To evaluate the speech algorithm’s effectiveness in understanding and learning, the researchers organized the recordings into three sets. The first set, consisting of 190 participants or 151 hours of audio, was used to train the model. As it improved, the researchers verified that the model was authentically learning (rather than just memorizing responses) by presenting it with a second, smaller set of recordings. Once the model excelled with the second set, it was assessed using a third test set.

The research team manually transcribed approximately 400 recordings for each participant to ensure the model’s accuracy.

After training on the initial set, the ASR system transcribed the test set recordings with a word error rate of 23.69%. In contrast, a model trained on recordings from individuals without Parkinson’s disease had a word error rate of 36.3%—indicating it was roughly 30% less accurate.

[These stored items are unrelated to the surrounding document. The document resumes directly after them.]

/-- R130: which internal step is enabled, and that it is taken in every cycle in which it is; an internal step that
does anything at all is the enabled one. -/
def Obligations.AtMostOneInternalStep : Prop :=
  ∀ s : State,
    (enabledStep s = some .cmdStep ↔ s.fault = 0#4 ∧ s.state = .cmd) ∧
    (enabledStep s = some .drainStep ↔ s.fault = 0#4 ∧ s.state = .drain ∧ s.cfg.mode = .buffered) ∧
    (enabledStep s = some .directStep ↔
      s.fault = 0#4 ∧ s.cfg.mode = .direct ∧ (s.state = .line ∨ s.state = .drain) ∧ s.cursor < s.wr) ∧
    (∀ i, enabledStep s = some i → i = .cmdStep ∨ i = .drainStep ∨ i = .directStep) ∧
    (∀ i, i = .cmdStep ∨ i = .drainStep ∨ i = .directStep → exec i s ≠ .next s → enabledStep s = some i) ∧
    (∀ p i, enabledStep s = some i → runCycle p s =
      andThen (exec i s) fun u => andThen (secondOfCycle p u) fun v => .next (pclkEdge v))

/-- R139: while the sink is not ready, the enabled internal step that would send leaves the whole block as it is (only
the draw is used up): there is no timeout. R183: a run in which the sink is never again ready stays for ever where it
waits, or faulted; it emits nothing more and never ends well, whatever its other moves, short of a reset. Runs, and
what ends one, are the model's (log entries 2, 21). -/
def Obligations.StalledSinkHoldsTheBlock : Prop :=
  (∀ (s : State) (i : Instr), BlockInv s → enabledStep s = some i → ready s = false →
    (i = .drainStep → s.formatted = true) →
    exec i s = .next { s with draws := s.draws.tail, drawCount := s.drawCount + 1 } ∧ waitsForSink s = true) ∧
  ∀ (r : Nat → State) (n : Nat), IsRun r → BlockInv (r n) → waitsForSink (r n) = true → NoResetFrom r n →
    (∀ m ≥ n, attemptsSend (r m) = true → ready (r m) = false) →
    (¬ ∃ out, EndsWellWith r out) ∧
    ∀ m ≥ n, (r m).wire = (r n).wire ∧ endedWell (r m) = false ∧ ((r m).fault ≠ 0#4 ∨ waitsForSink (r m) = true)

/-- R121, R134: a run that starts and ends in `IDLE` with no fault has taken at least two scheduler sub-steps for each
captured byte in BUFFERED mode, and at least one DIRECT_STEP for each in DIRECT mode. -/
def Obligations.SubstepsPerByte : Prop :=
  ∀ (is : List Instr) (s t : State), BlockInv s → s.state = .idle → runOps is s = .next t → t.state = .idle →
    t.fault = 0#4 →
    (s.cfg.mode = .buffered →
      2 * (capturedBytes is).length ≤ is.countP fun i => i == .slot || i == .drainStep) ∧
    (s.cfg.mode = .direct → (capturedBytes is).length ≤ is.countP fun i => i == .directStep)

/-! ### Faults (60_exceptions.md) -/

/-- R143, R144: fault entry is precise: an operation, a control word (the illegal ones too) or a collision of a control
word and a capture that changes `fault` writes nothing else, was performed by a block that had no fault, and leaves a
cause of R140. -/
def Obligations.FaultEntryIsPrecise : Prop :=
  ∀ (s t : State), t.fault ≠ s.fault →
    (∃ i, exec i s = .next t) ∨ (∃ w, runCode (.ctrl24 w) s = .next t) ∨ collision s = .next t →
    s.fault = 0#4 ∧ t = { s with fault := t.fault } ∧ 1 ≤ t.fault.toNat ∧ t.fault.toNat ≤ 8

/-- R145: the faulted condition: no internal step is enabled; every control word, capture and slot is ignored, whatever
its bits; a whole cycle changes nothing but the synchroniser; a hand-off under way completes in the sink's domain; the
run has not ended well. -/
def Obligations.FaultedBlockIgnoresEverything : Prop :=
  ∀ s : State, s.fault ≠ 0#4 →
    enabledStep s = none ∧
    (∀ i, isOperation i = true → exec i s = .next s) ∧
    (∀ w, runCode (.ctrl24 w) s = .next s) ∧ (∀ b, runCode (.cap8 b) s = .next s) ∧
    (∀ x, runCode (.strobe x) s = .next s) ∧
    (∀ p, runCycle p s = .next { s with ackSync := shiftIn s.ack s.ackSync }) ∧
    (reqS s ≠ s.ack → (sclkEdge true s).taken = s.taken ++ [s.txd] ∧ (sclkEdge true s).ack = !s.ack) ∧
    endedWell s = false

/-- R24: `fault` is written only while it is 0, with a cause of R140; once nonzero it is never changed except by reset,
which sets it to 0. -/
def Obligations.FaultIsStickyUntilReset : Prop :=
  ∀ s t : State, step s = .next t →
    (s.fault ≠ 0#4 → s.inputs.head? ≠ some (.reset true true) → t.fault = s.fault) ∧
    (s.fault = 0#4 → t.fault.toNat ≤ 8) ∧
    (s.inputs.head? = some (.reset true true) → t.fault = 0#4)

/-- R70, R141: the order in which causes are raised: the collision first, whatever the word; then an illegal word, in
every state; then the state, whatever the operands and the contents; then the operands; then the contents. -/
def Obligations.FaultPriority : Prop :=
  (∀ (p : PortSample) (w : CtlWord) (b : Byte) (s u : State), p.ctl = some w → p.cap = some b →
    firstOfCycle p.slot s = .next u → u.fault = 0#4 →
    runCycle p s = .next (pclkEdge { u with fault := 2#4 })) ∧
  (∀ (w : CtlWord) (e : DecodeError) (s : State), decode (.ctrl24 w) = .error e → s.fault = 0#4 →
    runCode (.ctrl24 w) s = .next { s with fault := 1#4 }) ∧
  (∀ (s : State), s.fault = 0#4 →
    (∀ a b, s.state = .cmd → exec (.textwr a b) s = .next { s with fault := 2#4 }) ∧
    (∀ n, s.state ≠ .idle → exec (.debug n) s = .next { s with fault := 2#4 }) ∧
    (∀ b, s.state ≠ .line → exec (.capture b) s = .next { s with fault := 2#4 }) ∧
    (s.state ≠ .line → exec .lineend s = .next { s with fault := 2#4 })) ∧
  (∀ (s : State), s.fault = 0#4 → s.state = .idle → textMarked s 0 = false →
    exec (.debug 255#8) s = .next { s with fault := 6#4 }) ∧
  (∀ (b : Byte) (s : State), s.fault = 0#4 → s.state = .line → s.wr = lineBytes s.cfg → s.cfg.mode = .direct →
    s.cursor < s.wr → exec (.capture b) s = .next { s with fault := 3#4 })

/-- R142, R173: in one cycle the internal step or the slot comes first and the control word or capture sees what it
left: a DIRECT_STEP that sends frees the buffer for the capture of the same cycle; a capture that faults leaves the
byte sent before it on the wire. -/
def Obligations.OrderInsideACycle : Prop :=
  (∀ (p : PortSample) (s : State),
    (∀ i, enabledStep s = some i → runCycle p s =
      andThen (exec i s) fun u => andThen (secondOfCycle p u) fun v => .next (pclkEdge v)) ∧
    (enabledStep s = none → p.slot = true → runCycle p s =
      andThen (exec .slot s) fun u => andThen (secondOfCycle p u) fun v => .next (pclkEdge v)) ∧
    (enabledStep s = none → p.slot = false → runCycle p s =
      andThen (secondOfCycle p s) fun v => .next (pclkEdge v))) ∧
  (∀ (b : Byte) (s : State), BlockInv s → s.fault = 0#4 → s.state = .line → s.cfg.mode = .direct →
    s.cursor < s.wr → s.wr ≠ lineBytes s.cfg → ready s = true →
    ∃ t v, s.lb.read s.cursor.toNat = some v ∧ runCycle { ctl := none, cap := some b, slot := false } s = .next t ∧
      t.fault = 0#4 ∧ t.wire = s.wire ++ [appliedEncoder s v] ∧ t.cursor = s.wr ∧ t.wr.toNat = s.wr.toNat + 1 ∧
      readLine t s.wr = some b) ∧
  (∀ (b : Byte) (s : State), BlockInv s → s.fault = 0#4 → s.state = .cmd → ready s = true →
    ∃ t v, runCycle { ctl := none, cap := some b, slot := false } s = .next t ∧ t.fault = 2#4 ∧
      t.wire = s.wire ++ [v] ∧ (frameOf (commandPayload s))[s.cidx.toNat]? = some v)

Error rates decreased for nearly all individuals in the test set. Even those with atypical speech patterns associated with Parkinson’s, such as unusually fast speech or stuttering, showed slight improvements.

“I was thrilled to observe such a substantial benefit,” Hasegawa-Johnson commented.

His excitement is further supported by feedback from participants:

“I spoke with a participant who was enthusiastic about the future of this technology,” he noted. “That’s the remarkable aspect of this project: witnessing how hopeful individuals become about the potential that their smart devices and smartphones will understand them better. That’s truly our goal.”